Each line from the start of the entries through the line that contains "let blocked := match mapBefore s slot with" should be output exactly, please.
----- Exercise material -----
/-- A rectangle of the segment table: X0, Y0, X1, Y1. -/
def segRect (t : Bytes) (o : Nat) : List Nat := (List.range 4).map fun i => u16 t (o + 2 * i)
def rectArea (r : List Nat) : Nat := (lget r 2 0 - lget r 0 0) * (lget r 3 0 - lget r 1 0)
def rectIn (r : List Nat) (w h : Nat) : Bool := rectArea r != 0 && decide (lget r 2 0 ≤ w) && decide (lget r 3 0 ≤ h)
def rectPix (s : State) (c buf : Nat) (r : List Nat) : List Nat :=
  (List.range (lget r 3 0 - lget r 1 0)).flatMap fun j => (List.range (lget r 2 0 - lget r 0 0)).map fun i =>
    visPix s c buf (lget r 0 0 + i) (lget r 1 0 + j)
def meanOf (l : List Nat) : Nat := if l.isEmpty then 0 else l.foldl (· + ·) 0 / l.length

/-- 13 R358: the record of one entry. The contrast of a rectangle that is empty or leaves the frame is a free value; its record is not
valid. -/
def metricEntry (s : State) (c slot : Nat) (v : VFrame) (t : Bytes) : Contrast :=
  let b := lpeB s
  let wr := segRect t 8
  let gr := segRect t 0x10
  let inside := rectIn wr (cxVw b c) (cxVh b c) && rectIn gr (cxVw b c) (cxVh b c)
  let zone := u16 t 2
  let blocked := match mapBefore s slot with
    | some m => !m.valid || (bitAt zone 15 && bitAt (lget m.occ (bits zone 10 9) 0) (bits zone 8 0))
    | none => true
  if !inside then { seg := u16 t 0, c := Config.openContrast t v.etc % 65536, valid := false, blocked := blocked, tc := v.etc }
  else
    let wp := rectPix s c v.vbuf wr
    let gp := rectPix s c v.vbuf gr
    let ls := meanOf wp
    let lr := meanOf gp
    let con := if lr ≤ ls then 0 else min 65535 (65536 * (lr - ls) / lr)
    let sat := (wp ++ gp).any fun p => u16 b (cx c + 0x9A) ≤ p
    let ok := !blocked && !v.bad && decide (u16 b (cx c + 0x98) ≤ lr) && !sat
    { seg := u16 t 0, c := con, valid := ok, blocked := blocked, tc := v.etc }

/-- Entries one after another, `t` being the cycle at which the next one starts; the answer says when the last one ends. -/
def metricRun (c slot finish : Nat) (v : VFrame) : Nat → List Bytes → State → State × Nat
  | t, [], s => (s, t)
  | t, e :: r, s =>
    let t' := t + 32 + cdiv (rectArea (segRect e 8) + rectArea (segRect e 0x10)) 4
    if 256 * finish < t' then ({ s with lpe := { s.lpe with skipped := satAdd 65535 s.lpe.skipped (r.length + 1) } }, t)
    else
      let k := metricEntry s c slot v e
      let s := { s with lpe := { s.lpe with recs := s.lpe.recs ++ [k], records := sat16 s.lpe.records } }
      let s := digLog s 7 t' 0 (leBytes 2 k.seg ++ leBytes 2 k.c ++ leBytes 1 (b2n k.valid + 2 * b2n k.blocked) ++ leBytes 8 k.tc)
      metricRun c slot finish v t' r s

/-- 13 R357, R358: the entries of the segment table that a METRIC word takes, by fixed reads of the vision unit. -/
def segEntries (s : State) (d : Disp) : State × List Bytes :=
  let p := d.payload
  let base := regBase (inputsB s) (u8 (lpeB s) (cx (bits p 58 56) + 0x92))
  let (s, h, _) := fixedGet s 0x22 (some d.word) base 16
  let first := bits p 55 44
  let n := min (first + bits p 43 31) (u16 h 0) - first
  if n = 0 then (s, [])
  else
    let (s, t, _) := fixedGet s 0x22 (some d.word) (base + 16 + 32 * first) (32 * n)
    (s, (List.range n).map fun i => (t.drop (32 * i)).take 32)

/-- 13 R358: a METRIC word at place `i` of the walk; it is complete where its last entry ends. With no vision frame it has no effect (assumption
log entry 153). -/
def metricWord (s : State) (i : Nat) (d : Disp) : State :=
  let c := bits d.payload 58 56
  match visNewest s c d.slot with
  | none => doneDispAt s i (s.clk.cyc + 1)
  | some v =>
    let (s, l) := segEntries s d
    let (s, t) := metricRun c d.slot d.finish v (max (256 * d.slot) s.clk.cyc) l s
    doneDispAt s i t

/-! ### PRESENCE (13 R360, R361) -/

/-- The engines and zones that an entry of the zone map names, as 512 * engine + zone. -/
def zonesOf (t : Bytes) : List Nat :=
  (List.range 4).filterMap fun e => let v := u16 t (2 * e); if bitAt v 15 then some (512 * e + bits v 8 0) else none

/-- The vision pixels of block `i`, as x and y. -/
def blockPix (vw vh i : Nat) : List (Nat × Nat) :=
  let bw := (vw + 7) / 8
  let x0 := i % bw * 8
  let y0 := i / bw * 8
  (List.range (min 8 (vh - y0))).flatMap fun j => (List.range (min 8 (vw - x0))).map fun k => (x0 + k, y0 + j)

/-- 13 R360: how many blocks of 8 x 8 vision pixels a context has. -/
def nBlocks (b : Bytes) (c : Nat) : Nat := (cxVw b c + 7) / 8 * ((cxVh b c + 7) / 8)

/-- 13 R360: the cycles that a PRESENCE word of context `c` takes. -/
def presenceCost (b : Bytes) (c : Nat) : Nat := cdiv (cxVw b c * cxVh b c) 4 + cdiv (nBlocks b c) 2 + 64

/-- 13 R360: a PRESENCE word at place `i` of the walk. The map waits for the word's FINISH. -/
def presenceWord (s : State) (i : Nat) (d : Disp) : State :=
  let c := bits d.payload 58 56
  match visNewest s c d.slot with
  | none => doneDispAt s i (s.clk.cyc + 1)
  | some v =>
    if v.used then doneDispAt s i (s.clk.cyc + 1)
    else
      let s := doneDispAt s i (s.clk.cyc + presenceCost (lpeB s) c)
      let (s, zmap, _) := fixedGet s 0x22 (some d.word) (regBase (inputsB s) (u8 (lpeB s) (cx c + 0x91))) (8 * nBlocks (lpeB s) c)
      let b := lpeB s
      let vw := cxVw b c
      let vh := cxVh b c
      let first := !(ctxAt s c).bg
      let blocks := (List.range (nBlocks b c)).map fun i => (zonesOf ((zmap.drop (8 * i)).take 8), blockPix vw vh i)
      let pix (x y : Nat) : Nat := visPix s c v.vbuf x y
      let bg (x y : Nat) : Nat := if first then pix x y else visPix s c 2 x y
      let diff (x y : Nat) : Nat := ((pix x y : Int) - bg x y).natAbs
      let thr := u16 b (cx c + 0x94)
      let counts := blocks.foldl (fun (m : Amap) p =>
        let n := (p.2.filter fun q => thr ≤ diff q.1 q.2).length
        p.1.foldl (fun m z => aset m z (alook m z + n)) m) []
      let occupied (z : Nat) : Bool := !ahas counts z || decide (u16 b (cx c + 0x96) ≤ alook counts z)
      let occ := (List.range 4).map fun e => maskOf (idxWhere 512 fun z => occupied (512 * e + z))
      let shift := u8 b (cx c + 0x93)
      let new := blocks.foldl (fun s p =>
        if first ∨ p.1.all (fun z => !occupied z) then
          p.2.foldl (fun s q =>
            let o : Int := bg q.1 q.2
            let n := o + asr ((pix q.1 q.2 : Int) - o) shift
            visPut s (cxVoff b c + 2 * (vw * vh * 2) + 2 * (q.2 * vw + q.1)) (leBytes 2 (if first then pix q.1 q.2 else n.toNat))) s
        else s) s
      let m : PMap := { ctx := c, etc := v.etc, valid := !first && !v.bad, occ := occ, tc := s.tsq.tc, cyc := 256 * d.finish }
      let s := modCtx new c fun x => { x with bg := true, vis := x.vis.map fun w => if w = v then { w with used := true } else w }
      let s := { s with lpe := { s.lpe with mapNext := some m } }
      (List.range 4).foldl (fun s e =>
        digLog s 7 (256 * d.finish) (1 + e) (leBytes 1 e ++ leBytes 8 m.etc ++ leBytes 64 (lget m.occ e 0))) s

/-- 13 R361: the map is handed to Aperture at the PRESENCE word's FINISH. Aperture never takes one that is not valid as fresh and so keeps the newest valid one (14
R371, R372). -/
def mapHandoverNow (s : State) : State :=
  match s.lpe.mapNext with
  | none => s
  | some m =>
    { s with lpe := { s.lpe with mapNext := none, mapWas := s.lpe.map, map := some m }
             saf := { s.saf with eng := if m.valid then s.saf.eng.zipIdx.map fun (x, e) => { x with mapOk := true, mapEtc := m.etc, mapOcc := lget m.occ e 0 }
                                        else s.saf.eng } }

/-! ### Boundary, apply point, domains -/

/-- A new tick: places freed in the tick that ends are free, its streams are produced. -/
def lpeTick (s : State) : State :=
  { s with lpe := { s.lpe with
      trig := [], recs := []
      rx := s.lpe.rx.map fun x => { x with free := [] }
      ctx := s.lpe.ctx.map fun x => { x with q := x.q.map fun p => (p.1, p.2.1, 0, p.2.2.2) } } }

/-- The apply point: the background is to be set anew (13 R360). -/
def lpeApplyPoint (s : State) : State :=
  { s with lpe := { s.lpe with ctx := s.lpe.ctx.map fun x => { x with bg := false } } }

/-! ### Registers (13 R363) -/

/-- What LPE_CTL.SNAP copies: the last frame-done record, which is no schedule-produced result (R356), and the newest map of the last boundary (00
R14). -/
def lpeSnap (s : State) : State :=
  let ctl := rwGet s Base.lpe 0
  let x := ctxAt s (bits ctl 10 8)
  match s.shown.lpe.map with
  | some m =>
    let occ := lget m.occ (bits ctl 17 16) 0
    { s with lpe := { s.lpe with
        frSn := x.done
        pmInfo := [b2n m.valid * 2 ^ 31 + m.ctx, m.etc % 2 ^ 32, m.etc / 2 ^ 32 % 2 ^ 32]
        pmSn := (List.range 16).map fun i => bits occ (32 * i + 31) (32 * i) } }
  | none => { s with lpe := { s.lpe with frSn := x.done, pmInfo := [0, 0, 0], pmSn := List.replicate 16 0 } }

def lpeRead (s : State) (off : Nat) : Nat :=
  let b := lpeB s
  let z := s.shown.lpe
  if off = 4 then (match z.ctxLast with | some c => 8 + c | none => 0)
  else if off = 0x10 ∨ off = 0x14 then 
    let r := (off - 0x10) / 4
    b2n (rxAt s r).up * 2 ^ 31 + Config.csiLanes r s.clk.mclk % 2 ^ u8 b (0x41 + 32 * r)
  else if off = 0x18 ∨ off = 0x1C then
    let x := rxAt s ((off - 0x18) / 4)
    x.eccCor * 2 ^ 24 + x.eccBad * 2 ^ 16 + x.crc * 2 ^ 8 + x.other
  else if off = 0x20 ∨ off = 0x24 then
    let r := (off - 0x20) / 4
    (rxAt s r).drops * 2 ^ 16 + storePlaces s r % 256 * 2 ^ 8 + storeUsed s r % 256
  else if 0x40 ≤ off ∧ off < 0x60 then lget s.lpe.frSn ((off - 0x40) / 4) 0
  else if 0x80 ≤ off ∧ off < 0x8C then lget s.lpe.pmInfo ((off - 0x80) / 4) 0
  else if off = 0x90 then z.records * 65536 + z.skipped
  else if 0xC0 ≤ off ∧ off < 0x100 then lget s.lpe.pmSn ((off - 0xC0) / 4) 0
  else if 0x100 ≤ off ∧ off < 0x200 then
    let c := (off - 0x100) / 0x20
    let x := lget z.ctx c {}
    let y := ctxAt s c
    match off % 0x20 with
    | 0x00 => if !cxEn b c then 0 else
        2 ^ 31 + cxRx b c % 2 * 2 ^ 30 + cxVc b c % 4 * 2 ^ 28 + cxRole b c % 4 * 2 ^ 26 + cxH b c % 2 ^ 13 * 2 ^ 13 + cxW b c % 2 ^ 13
    | 0x04 => x.pulses % 2 ^ 11 * 2 ^ 21 + x.groups.length % 32 * 2 ^ 16 +
        (z.stripes.filter fun t => t.ctx == c).length % 256 * 2 ^ 8 + (match x.cur with | some f => f.k % 256 | none => 0)
    | 0x08 => y.count
    | 0x0C => x.unsync * 65536 + x.damaged
    | 0x10 => y.trunc * 65536 + y.zfill
    | _ => 0
  else 0

end Sys2Proof.Machine
end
-----
## Result of the exercise
/-- A rectangle of the segment table: X0, Y0, X1, Y1. -/
def segRect (t : Bytes) (o : Nat) : List Nat := (List.range 4).map fun i => u16 t (o + 2 * i)
def rectArea (r : List Nat) : Nat := (lget r 2 0 - lget r 0 0) * (lget r 3 0 - lget r 1 0)
def rectIn (r : List Nat) (w h : Nat) : Bool := rectArea r != 0 && decide (lget r 2 0 ≤ w) && decide (lget r 3 0 ≤ h)
def rectPix (s : State) (c buf : Nat) (r : List Nat) : List Nat :=
  (List.range (lget r 3 0 - lget r 1 0)).flatMap fun j => (List.range (lget r 2 0 - lget r 0 0)).map fun i =>
    visPix s c buf (lget r 0 0 + i) (lget r 1 0 + j)
def meanOf (l : List Nat) : Nat := if l.isEmpty then 0 else l.foldl (· + ·) 0 / l.length

/-- 13 R358: the record of one entry. The contrast of a rectangle that is empty or leaves the frame is a free value; its record is not
valid. -/
def metricEntry (s : State) (c slot : Nat) (v : VFrame) (t : Bytes) : Contrast :=
  let b := lpeB s
  let wr := segRect t 8
  let gr := segRect t 0x10
  let inside := rectIn wr (cxVw b c) (cxVh b c) && rectIn gr (cxVw b c) (cxVh b c)
  let zone := u16 t 2
  let blocked := match mapBefore s slot with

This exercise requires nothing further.